This is due to how the electrical resistance given in the tables (in $\rm n\Omega\cdot m$) is defined. The electrical resistance is given in the tables for copper, not for a cable in particular. But it's easy to remember: For a smaller area cross section or a longer length of cable, the current will encounter more resistance. Thus, you should divide the copper resistance by area and multiply by the length of the cable to get the cable resistance. I think I mentioned it in class. I'll give you 1 point bonus boost for the question.

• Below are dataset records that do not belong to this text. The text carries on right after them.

-- ==== Sys2Proof/Tests/Slice0.lean ====
section
/-! SUPPORT. Tests. Expected results come from spec/: the encoding table, the worked examples of the instruction rules and
of 95_test_vectors.md, or a calculation by hand from the rule named. -/

open Sys2Proof Sys2Proof.Machine Sys2Proof.Claims

namespace Sys2Proof.Tests

/-! ## Well-formedness: each ill-formed term is refused (30_encoding.md R142) -/

theorem test_wf_atomic : Instr.wellFormed (.atomicIrang2 0) = false ∧ Instr.wellFormed (.atomicIrang2 5) = false := by decide

theorem test_wf_extr : Instr.wellFormed (.extrIrang2 0) = false ∧ Instr.wellFormed (.extrIrang2 5) = false := by decide

theorem test_wf_exts :
    Instr.wellFormed (.extsSegIrang2 1 0) = false ∧ Instr.wellFormed (.extsRwmIrang2 1 5) = false
    ∧ Instr.wellFormed (.extsrSegIrang2 1 5) = false ∧ Instr.wellFormed (.extsrRwmIrang2 1 0) = false := by decide

theorem test_wf_extp :
    Instr.wellFormed (.extpPagIrang2 1 5) = false ∧ Instr.wellFormed (.extpRwmIrang2 1 0) = false
    ∧ Instr.wellFormed (.extprPagIrang2 1 0) = false ∧ Instr.wellFormed (.extprRwmIrang2 1 5) = false := by decide

theorem test_wf_bounds : Instr.wellFormed (.atomicIrang2 1) = true ∧ Instr.wellFormed (.extpRwmIrang2 1 4) = true := by decide

/-! ## Decoding: one word of every row, its fields placed as spec/opcode_table.json and 30_encoding.md R133 say -/

theorem test_decode_rr2_1 :
    decode [0x1C00] = .instr (.addRwnRwm 0x1 0xc)
    ∧ decode [0xA801] = .instr (.addbRbnRbm 0xa 0x8)
    ∧ decode [0x1B10] = .instr (.addcRwnRwm 0x1 0xb)
    ∧ decode [0xA711] = .instr (.addcbRbnRbm 0xa 0x7)
    ∧ decode [0xAD20] = .instr (.subRwnRwm 0xa 0xd)
    ∧ decode [0xF621] = .instr (.subbRbnRbm 0xf 0x6)
    ∧ decode [0x3A30] = .instr (.subcRwnRwm 0x3 0xa)
    ∧ decode [0xCE31] = .instr (.subcbRbnRbm 0xc 0xe)
    ∧ decode [0x1540] = .instr (.cmpRwnRwm 0x1 0x5)
    ∧ decode [0x1241] = .instr (.cmpbRbnRbm 0x1 0x2)
    ∧ decode [0x4150] = .instr (.xorRwnRwm 0x4 0x1)
    ∧ decode [0xDC51] = .instr (.xorbRbnRbm 0xd 0xc) := by
  decide

theorem test_decode_rr2_2 :
    decode [0x4D60] = .instr (.andRwnRwm 0x4 0xd)
    ∧ decode [0xC361] = .instr (.andbRbnRbm 0xc 0x3)
    ∧ decode [0xCE70] = .instr (.orRwnRwm 0xc 0xe)
    ∧ decode [0x4B71] = .instr (.orbRbnRbm 0x4 0xb)
    ∧ decode [0x7DF0] = .instr (.movRwnRwm 0x7 0xd)
    ∧ decode [0x7AF1] = .instr (.movbRbnRbm 0x7 0xa)
    ∧ decode [0x1688] = .instr (.movIndDecRwmRwn 0x6 0x1)
    ∧ decode [0xA689] = .instr (.movbIndDecRwmRbn 0x6 0xa)
    ∧ decode [0xBA98] = .instr (.movRwnIndRwmInc 0xb 0xa)
    ∧ decode [0x8B99] = .instr (.movbRbnIndRwmInc 0x8 0xb)
    ∧ decode [0x67A8] = .instr (.movRwnIndRwm 0x6 0x7)
    ∧ decode [0xD8A9] = .instr (.movbRbnIndRwm 0xd 0x8) := by
  decide

theorem test_decode_rr2_3 :
    decode [0x46B8] = .instr (.movIndRwmRwn 0x6 0x4)
    ∧ decode [0x2EB9] = .instr (.movbIndRwmRbn 0xe 0x2)
    ∧ decode [0x14C8] = .instr (.movIndRwnIndRwm 0x1 0x4)
    ∧ decode [0xF8C9] = .instr (.movbIndRwnIndRwm 0xf 0x8)
    ∧ decode [0xF2D8] = .instr (.movIndRwnIncIndRwm 0xf 0x2)
    ∧ decode [0xB4D9] = .instr (.movbIndRwnIncIndRwm 0xb 0x4)
    ∧ decode [0xC6E8] = .instr (.movIndRwnIndRwmInc 0xc 0x6)
    ∧ decode [0xE1E9] = .instr (.movbIndRwnIndRwmInc 0xe 0x1)
    ∧ decode [0x740B] = .instr (.mulRwnRwm 0x7 0x4)
    ∧ decode [0x731B] = .instr (.muluRwnRwm 0x7 0x3)
    ∧ decode [0x7B2B] = .instr (.priorRwnRwm 0x7 0xb)
    ∧ decode [0x680C] = .instr (.rolRwnRwm 0x6 0x8) := by
  decide

theorem test_decode_rr2_4 :
    decode [0x372C] = .instr (.rorRwnRwm 0x3 0x7)
    ∧ decode [0xD84C] = .instr (.shlRwnRwm 0xd 0x8)
    ∧ decode [0x936C] = .instr (.shrRwnRwm 0x9 0x3)
    ∧ decode [0x1AAC] = .instr (.ashrRwnRwm 0x1 0xa) := by
  decide

theorem test_decode_rm_1 :
    decode [0xE502, 0x6E17] = .instr (.addRegMem 0xe5 0x6e17)
    ∧ decode [0x7F04, 0x12FF] = .instr (.addMemReg 0x12ff 0x7f)
    ∧ decode [0xCE03, 0xC97D] = .instr (.addbRegMem 0xce 0xc97d)
    ∧ decode [0x3305, 0x0EE8] = .instr (.addbMemReg 0xee8 0x33)
    ∧ decode [0x6F12, 0xF5E5] = .instr (.addcRegMem 0x6f 0xf5e5)
    ∧ decode [0x6114, 0x8695] = .instr (.addcMemReg 0x8695 0x61)
    ∧ decode [0x4413, 0x9CC0] = .instr (.addcbRegMem 0x44 0x9cc0)
    ∧ decode [0x8715, 0x264C] = .instr (.addcbMemReg 0x264c 0x87)
    ∧ decode [0x3622, 0x1291] = .instr (.subRegMem 0x36 0x1291)
    ∧ decode [0x2124, 0x601E] = .instr (.subMemReg 0x601e 0x21)
    ∧ decode [0x0B23, 0xC68D] = .instr (.subbRegMem 0xb 0xc68d)
    ∧ decode [0x5025, 0x2D4D] = .instr (.subbMemReg 0x2d4d 0x50) := by
  decide

theorem test_decode_rm_2 :
    decode [0x8E32, 0xA383] = .instr (.subcRegMem 0x8e 0xa383)
    ∧ decode [0x1134, 0xA7CA] = .instr (.subcMemReg 0xa7ca 0x11)
    ∧ decode [0xB733, 0xEF5A] = .instr (.subcbRegMem 0xb7 0xef5a)
    ∧ decode [0xB335, 0xCF08] = .instr (.subcbMemReg 0xcf08 0xb3)
    ∧ decode [0xC142, 0x0780] = .instr (.cmpRegMem 0xc1 0x780)
    ∧ decode [0x4E43, 0xD6AA] = .instr (.cmpbRegMem 0x4e 0xd6aa)
    ∧ decode [0xDD52, 0x7A34] = .instr (.xorRegMem 0xdd 0x7a34)
    ∧ decode [0x9B54, 0xA0A9] = .instr (.xorMemReg 0xa0a9 0x9b)
    ∧ decode [0x2353, 0x39B8] = .instr (.xorbRegMem 0x23 0x39b8)
    ∧ decode [0x2E55, 0xBCD1] = .instr (.xorbMemReg 0xbcd1 0x2e)
    ∧ decode [0x6D62, 0xFDD5] = .instr (.andRegMem 0x6d 0xfdd5)
    ∧ decode [0xA964, 0xD12C] = .instr (.andMemReg 0xd12c 0xa9) := by
  decide

theorem test_decode_rm_3 :
    decode [0x3B63, 0x2105] = .instr (.andbRegMem 0x3b 0x2105)
    ∧ decode [0x1665, 0x7296] = .instr (.andbMemReg 0x7296 0x16)
    ∧ decode [0x3A72, 0xA9E2] = .instr (.orRegMem 0x3a 0xa9e2)
    ∧ decode [0x8E74, 0x1EDD] = .instr (.orMemReg 0x1edd 0x8e)
    ∧ decode [0xEC73, 0xD5DE] = .instr (.orbRegMem 0xec 0xd5de)
    ∧ decode [0x2B75, 0x0E8F] = .instr (.orbMemReg 0xe8f 0x2b)
    ∧ decode [0x64C2, 0xD5EA] = .instr (.movbzRegMem 0x64 0xd5ea)
    ∧ decode [0xBDD2, 0x9AAF] = .instr (.movbsRegMem 0xbd 0x9aaf)
    ∧ decode [0x4EC5, 0xB9A6] = .instr (.movbzMemReg 0xb9a6 0x4e)
    ∧ decode [0x30D5, 0x68E5] = .instr (.movbsMemReg 0x68e5 0x30)
    ∧ decode [0x23E2, 0x1A01] = .instr (.pcallRegCaddr 0x23 0x1a01)
    ∧ decode [0x89F2, 0x39A5] = .instr (.movRegMem 0x89 0x39a5) := by
  decide

theorem test_decode_rm_4 :
    decode [0x8DF3, 0xABFF] = .instr (.movbRegMem 0x8d 0xabff)
    ∧ decode [0xEDD6, 0x30DD] = .instr (.scxtRegMem 0xed 0x30dd)
    ∧ decode [0xDBF6, 0xF16D] = .instr (.movMemReg 0xf16d 0xdb)
    ∧ decode [0xE9F7, 0xD828] = .instr (.movbMemReg 0xd828 0xe9) := by
  decide

theorem test_decode_ri16 :
    decode [0x3C06, 0xF090] = .instr (.addRegData16 0x3c 0xf090)
    ∧ decode [0xA216, 0x3E6A] = .instr (.addcRegData16 0xa2 0x3e6a)
    ∧ decode [0x2726, 0xB38F] = .instr (.subRegData16 0x27 0xb38f)
    ∧ decode [0x2F36, 0x98D4] = .instr (.subcRegData16 0x2f 0x98d4)
    ∧ decode [0x1446, 0xFE07] = .instr (.cmpRegData16 0x14 0xfe07)
    ∧ decode [0x0B56, 0x4609] = .instr (.xorRegData16 0xb 0x4609)
    ∧ decode [0xD266, 0x7531] = .instr (.andRegData16 0xd2 0x7531)
    ∧ decode [0x1576, 0x9F0B] = .instr (.orRegData16 0x15 0x9f0b)
    ∧ decode [0x3DC6, 0xC489] = .instr (.scxtRegData16 0x3d 0xc489)
    ∧ decode [0x9AE6, 0xD3ED] = .instr (.movRegData16 0x9a 0xd3ed) := by
  decide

Question by Student 201027112
Professeur, I have a question in your lecture about boundary layer. In momentum equation, it needs to compare convection term and viscous term when friction force is significant. $$ \mu\vert\frac{\partial^2 u}{\partial x^2}\vert\gtrsim \rho u\vert \frac{\partial u}{\partial x} \vert $$ From next part, I've little bit confused. It is the process to express characteristic length. $$ \begin{equation} \mu\frac{\Delta u}{L_c^2}\gtrsim \rho u\frac{\Delta u}{L_c} \end{equation} $$ And the result, $$ L_c \lesssim \frac{\mu}{\rho u} $$ In equation (1), why the numerator of left hand side of equation above is $\Delta u$, not $(\Delta u)^2$? I think that left hand side is second derivative of x, $\Delta u$ should be $(\Delta u)^2$. But consider the result, dimension seems to be right. What do I missing in this progress? I'll wait your answer. Thank you.
05.02.16
I skipped a step in class hence why it may not have been so clear. Here, we replace $\partial_x(\cdot)$ by $\Delta(\cdot)/\Delta x$ $$ \frac{\partial}{\partial x}\left(\frac{\partial u}{\partial x} \right) \approx \frac{\partial}{\partial x}\left(\frac{\Delta u}{\Delta x} \right) \approx \frac{\Delta\left({\Delta u}/{\Delta x} \right)}{\Delta x} \approx \frac{\Delta\left({\Delta u} \right)}{\Delta x^2} $$ But $\Delta(\Delta u)$ has the same units as $u$ and is typically of the same order of magnitude as $\Delta u$ except near discontinuities. Thus, we can say: $$ \frac{\partial}{\partial x}\left(\frac{\partial u}{\partial x} \right) \sim \frac{\Delta u}{\Delta x^2} \sim \frac{\Delta u}{L_{\rm c}^2} $$ I liked your question. I'll give you 1.5 point bonus boost for it. I would have given 2 points if you would have typeset the absolute operators “|” properly with the command “\left|” and “\right|”.
05.03.16
Question by Student 201027112
Professeur, I have a question about derivation of the thermal layer. In process to derive thermal layer, valid region of Prandtl number should be exist due to the assumption. I have some problems to understand about the inequality. \begin{equation} \frac{3}{280}\left( \frac{\delta_t}{\delta} \right)^4 \ll \frac{3}{20}\left(\frac{\delta_t}{\delta} \right)^2 \end{equation} In 10% error, \begin{equation} \label{good1} \frac{3}{280}\left( \frac{\delta_t}{\delta} \right)^4 < \frac{3}{20}\left( \frac{\delta_t}{\delta} \right)^2 \end{equation} But next step below, \begin{equation} \label{good2} \left( \frac{\delta_t}{\delta} \right)^2 < \frac{7}{5} \end{equation} It is clear that if arrange the coefficients of both sides of $\ref{good1}$, right hand side of $\ref{good2}$ should be 14. Why is the right hand side of $\ref{good2}$ is $\frac{7}{5}$? I'll wait your answer. Thank you. :)
05.07.16
For 10% error, you should divide the RHS of Eq. (3) by 10.. This will then yield a RHS of (4) of 7/5. This was mentioned in class. I'll give you 0.5 point bonus boost.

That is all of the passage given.